Per quanto riguarda il posizionamento,  le PLE si distinguono in 2 categorie: con o senza stabilizzatori.

PLE senza stabilizzatori

Non avendo stabilizzatori, possono essere movimentate più facilmente nel corso del lavoro e, talvolta, anche con il lavoratore in quota. Hanno uno sbraccio limitato rispetto alle PLE con stabilizzatori.

Queste piattaforme vengono stabilizzate grazie a sistemi di livellamento idraulici o manuali che consentono di ottenere un posizionamento perfettamente orizzontale, prima di iniziare a lavorare.

PLE con stabilizzatori

Essendo dotate di stabilizzatori, queste PLE possono sbracciare di più delle attrezzature che ne sono sprovviste ma hanno un posizionamento fisso rispetto al luogo di lavoro.

Gli stabilizzatori possono essere estratti e posizionati da un pannello di comando oppure manualmente.

La stabilizzazione, quando eseguita correttamente, crea una base di lavoro affidabile per scaricare peso e forza sul terreno e, nel caso delle piattaforme autocarrate, sollevare le ruote da terra.

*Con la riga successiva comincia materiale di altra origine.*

@[simp] theorem withCache_engine : (s.withCache words).engine = s.engine := rfl
@[simp] theorem withCache_cmd : (s.withCache words).cmd = s.cmd := rfl
@[simp] theorem withCache_cacheValid : (s.withCache words).cacheValid = s.cacheValid := rfl
@[simp] theorem withCache_inputs : (s.withCache words).inputs = s.inputs := rfl
@[simp] theorem withCache_dagCfgOK : (s.withCache words).dagCfgOK = s.dagCfgOK := rfl
@[simp] theorem withCache_running : (s.withCache words).running = s.running := rfl
@[simp] theorem withCache_busy : (s.withCache words).busy = s.busy := rfl
@[simp] theorem withCache_readingDag : (s.withCache words).readingDag = s.readingDag := rfl

@[simp] theorem withCache_accessOffset (width addr : Nat) :
    (s.withCache words).accessOffset width addr = s.accessOffset width addr := rfl

@[simp] theorem withCache_readsDraw (r : Reg) :
    (s.withCache words).readsDraw r = s.readsDraw r := rfl

@[simp] theorem withCache_preload : (s.withCache words).preload = s.preload :=
  preload_congr rfl rfl rfl

end

/-! ### Host accesses from the other state -/

/-- A host read of CACHE gives a free value, and every other register reads the same (10_state.md R49). -/
theorem readRegister_withCache {s : State} (hv : s.cacheValid = false) (words : Vector Word 4096)
    (r : Reg) :
    (s.withCache words).readRegister r = (s.readRegister r).withCache words := by
  by_cases hr : s.readsDraw r = true
  · simp only [State.readRegister, withCache_readsDraw, hr, if_true]
    rfl
  · have hval : (s.withCache words).readReg r = s.readReg r := by
      cases r with
      | cache j => simp [State.readsDraw, Reg.isCache, hv] at hr
      | _ => rfl
    simp only [State.readRegister, withCache_readsDraw, hr, hval]
    rfl

theorem writeReg_withCache (s : State) (words : Vector Word 4096) (r : Reg) (v : Word) :
    (s.withCache words).writeReg r v = (s.writeReg r v).withCache words := by
  cases r <;> rfl

theorem abort_withCache (s : State) (words : Vector Word 4096) :
    (s.withCache words).abort = s.abort.withCache words := by
  rw [State.abort, State.abort, withCache_engine, withCache_running]
  cases s.engine with
  | idle => rfl
  | accepted a =>
    dsimp only
    split <;> rfl
  | searching r => rfl

theorem ctrlWrite_withCache (s : State) (words : Vector Word 4096) (v : Word) :
    (s.withCache words).ctrlWrite v = (s.ctrlWrite v).withCache words := by
  simp only [ctrlWrite_eq, abort_withCache]
  rfl

theorem writeRegister_withCache (s : State) (words : Vector Word 4096) (r : Reg) (v : Word) :
    (s.withCache words).writeRegister r v = (s.writeRegister r v).withCache words := by
  rw [State.writeRegister, State.writeRegister, withCache_busy, ctrlWrite_withCache,
    writeReg_withCache]
  split_ifs <;> rfl

/-! ### Completion and the acceptance checks -/

section
variable {s : State} (hv : s.cacheValid = false) (words : Vector Word 4096)
include hv

theorem finishRes_staleCache (v : Word) :
    SameNextButStaleCache (finishRes v s) (finishRes v (s.withCache words)) :=
  sameNext_withCache ((s.setRes v).complete .none) hv words

theorem finishCtx_staleCache (c : Ctx) :
    SameNextButStaleCache (finishCtx c s) (finishCtx c (s.withCache words)) :=
  sameNext_withCache ((s.setCtx c).complete .none) hv words

theorem raise_staleCache (e : Code) :
    SameNextButStaleCache (raise e s) (raise e (s.withCache words)) :=
  sameNext_withCache (s.complete e) hv words

/-- A DAG fault draws CACHE where the write set holds it, and no other register's value is CACHE's. -/
theorem memFault_staleCache (ws : Reg → Bool) :
    SameNextButStaleCache (memFault ws s) (memFault ws (s.withCache words)) :=
  sameNext_withCache ((s.clobber ws).complete .mem) hv
    (tabulate fun j => (s.withCache words).drawOrKeep ws (.cache j))

theorem finishDag_staleCache (ws : Reg → Bool) (c : Option Ctx) :
    SameNextButStaleCache (finishDag ws c s) (finishDag ws c (s.withCache words)) := by
  cases c with
  | some c => exact finishCtx_staleCache hv words c
  | none => exact memFault_staleCache hv words ws

theorem requireDag_staleCache {run run' : Outcome} (h : SameNextButStaleCache run run') :
    SameNextButStaleCache (requireDag s run) (requireDag (s.withCache words) run') := by
  cases hok : s.dagCfgOK with
  | true => rwa [requireDag_ok hok, requireDag_ok ((withCache_dagCfgOK s words).trans hok)]
  | false =>
    rw [requireDag_bad hok, requireDag_bad ((withCache_dagCfgOK s words).trans hok)]
    exact raise_staleCache hv words .config

/-- Without a valid cache the body that reads CACHE does not run (60_exceptions.md R272). -/
theorem requireCache_staleCache (run run' : Outcome) :
    SameNextButStaleCache (requireCache s run) (requireCache (s.withCache words) run') := by
  rw [requireCache_bad hv, requireCache_bad ((withCache_cacheValid s words).trans hv)]
  exact raise_staleCache hv words .noCache

/-! ### The commands -/

theorem execCacheLoad_staleCache :
    SameNextButStaleCache (execCacheLoad s) (execCacheLoad (s.withCache words)) := by
  refine requireDag_staleCache hv words ?_
  rw [withCache_preload]
  cases s.preload with
  | some w => exact sameNext_refl _
  | none => exact memFault_staleCache (s := s.dropCache) rfl words _

theorem execHash_staleCache : SameNextButStaleCache (execHash s) (execHash (s.withCache words)) := by
  refine requireDag_staleCache hv words ?_
  rw [withCache_preload]
  cases s.preload with
  | some w => exact sameNext_refl _
  | none => exact memFault_staleCache (s := s.dropCache) rfl words _

theorem execSearch_staleCache :
    SameNextButStaleCache (execSearch s) (execSearch (s.withCache words)) := by
  refine requireDag_staleCache hv words ?_
  rw [withCache_preload]
  cases s.preload with
  | some w => exact sameNext_refl _
  | none => exact sameNext_withCache _ rfl words

theorem exec_staleCache (i : Instr) :
    SameNextButStaleCache (exec i s) (exec i (s.withCache words)) := by
  cases i with
  | nop => exact raise_staleCache hv words .none
  | fnv1a | rotl | rotr | clz | popc | umulhi | rmath | rmerge | targetCmp =>
    exact finishRes_staleCache hv words _
  | kissSeed | keccakF800 | seedAbsorb | seedExtract | finalAbsorb | digestExtract | mixFill
  | mixReduce | loopSeed arg | mathMix | mixUpdate | finalReduce =>
    exact finishCtx_staleCache hv words _
  | kissNext =>
    exact finishCtx_staleCache (s := s.setRes (kissNext s.params.kissCombine s.ctx.kiss).1) hv words _
  | keccakRound rnd =>
    simp only [exec, execKeccakRound]
    split
    · exact finishCtx_staleCache hv words _
    · exact raise_staleCache hv words .arg
  | cacheMix => exact requireCache_staleCache hv words _ _
  | dagMix arg =>
    exact requireDag_staleCache hv words (finishDag_staleCache hv words _ _)
  | loopIter arg => exact requireDag_staleCache hv words (requireCache_staleCache hv words _ _)
  | cacheLoad => exact execCacheLoad_staleCache hv words
  | hash => exact execHash_staleCache hv words
  | search => exact execSearch_staleCache hv words

/-- A SEARCH that runs without a valid cache has faulted, so no thread hashes. -/
theorem searchStep_staleCache {r : Search} (hm : r.memErr = true) (choice : Nat) :
    SameNextButStaleCache (searchStep choice r s) (searchStep choice r (s.withCache words)) := by
  unfold searchStep
  cases r.liveThreads with
  | nil =>
    simp only [finishSearch, hm, if_true]
    exact memFault_staleCache hv words s.searchFaultSet
  | cons t ts =>
    simp only [threadStep_of_memErr hm]
    exact sameNext_withCache (s.setEngine (.searching _)) hv words

theorem engineStep_staleCache (hw : s.wf) (choice : Option Nat) :
    SameNextButStaleCache (engineStep choice s) (engineStep choice (s.withCache words)) := by
  simp only [engineStep, withCache_engine, withCache_cmd]
  cases hs : s.engine with
  | idle => exact sameNext_withCache s hv words
  | accepted abort =>
    cases decode s.cmd with
    | ok i => exact exec_staleCache hv words i
    | error e => exact raise_staleCache hv words .illegal
  | searching r =>
    obtain ⟨-, hsearch⟩ := hw
    obtain ⟨-, -, -, -, hload⟩ := hsearch r hs
    have hm : r.memErr = true := by
      by_contra hm
      exact absurd (hload (by simpa using hm)) (by simp [hv])
    cases choice with
    | some c => exact searchStep_staleCache hv words hm c
    | none =>
      exact searchStep_staleCache (s := { s with fresh := s.fresh + 1 }) hv words hm _

/-! ### Host accesses -/

/-- No host write sets CACHE_VALID. -/
theorem writeRegister_cacheValid (r : Reg) (v : Word) :
    (s.writeRegister r v).cacheValid = false := by
  rcases writeRegister_cases s r v with ⟨-, h⟩ | ⟨-, -, h⟩ | ⟨-, -, h⟩ | ⟨-, -, -, h⟩ <;> rw [h]
  · rw [ctrlWrite_eq]
    exact hv
  · exact hv
  · exact hv
  · rw [writeReg_cacheValid, hv, Bool.false_and]

theorem hostRead_staleCache (width addr : Nat) :
    SameNextButStaleCache (hostRead width addr s) (hostRead width addr (s.withCache words)) := by
  have ha' := withCache_accessOffset s words width addr
  cases ha : s.accessOffset width addr with
  | error why =>
    rw [hostRead_error ha, hostRead_error (ha'.trans ha)]
    exact sameNext_refl _
  | ok o =>
    cases hr : regAt o with
    | none =>
      rw [hostRead_reserved ha hr, hostRead_reserved (ha'.trans ha) hr]
      exact sameNext_withCache { s with rdata := 0 } hv words
    | some r =>
      rw [hostRead_reg ha hr, hostRead_reg (ha'.trans ha) hr, readRegister_withCache hv]
      exact sameNext_withCache _ ((readRegister_cacheValid s r).trans hv) words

A seconda dell’ampiezza degli stabilizzatori, possiamo avere la stabilizzazione in sagoma (stabilizzatori all’interno della sagoma in macchina) oppure stabilizzazione fuori sagoma (gli stabilizzatori escono dal perimetro della sagoma della macchina).

Tra le PLE con stabilizzatori troviamo 2 tipologie: autocarrate e aeree.

La procedura di posizionamento è simile. Si differenzia perché, nel caso delle PLE autocarrate, è necessario ricordarsi di inserire il freno di stazionamento per bloccare il mezzo prima di estendere gli stabilizzatori e livellare la PLE.

Basi di appoggio per gli stabilizzatori: cosa sono e quando servono

Quando si lavora con gli stabilizzatori, talvolta si ricorre a delle basi di appoggio. Si tratta di supporti su cui andranno a poggiare gli stabilizzatori; si adagiano sul terreno quando si lavora su fondi problematici per evitare che gli stabilizzatori sprofondino nel terreno.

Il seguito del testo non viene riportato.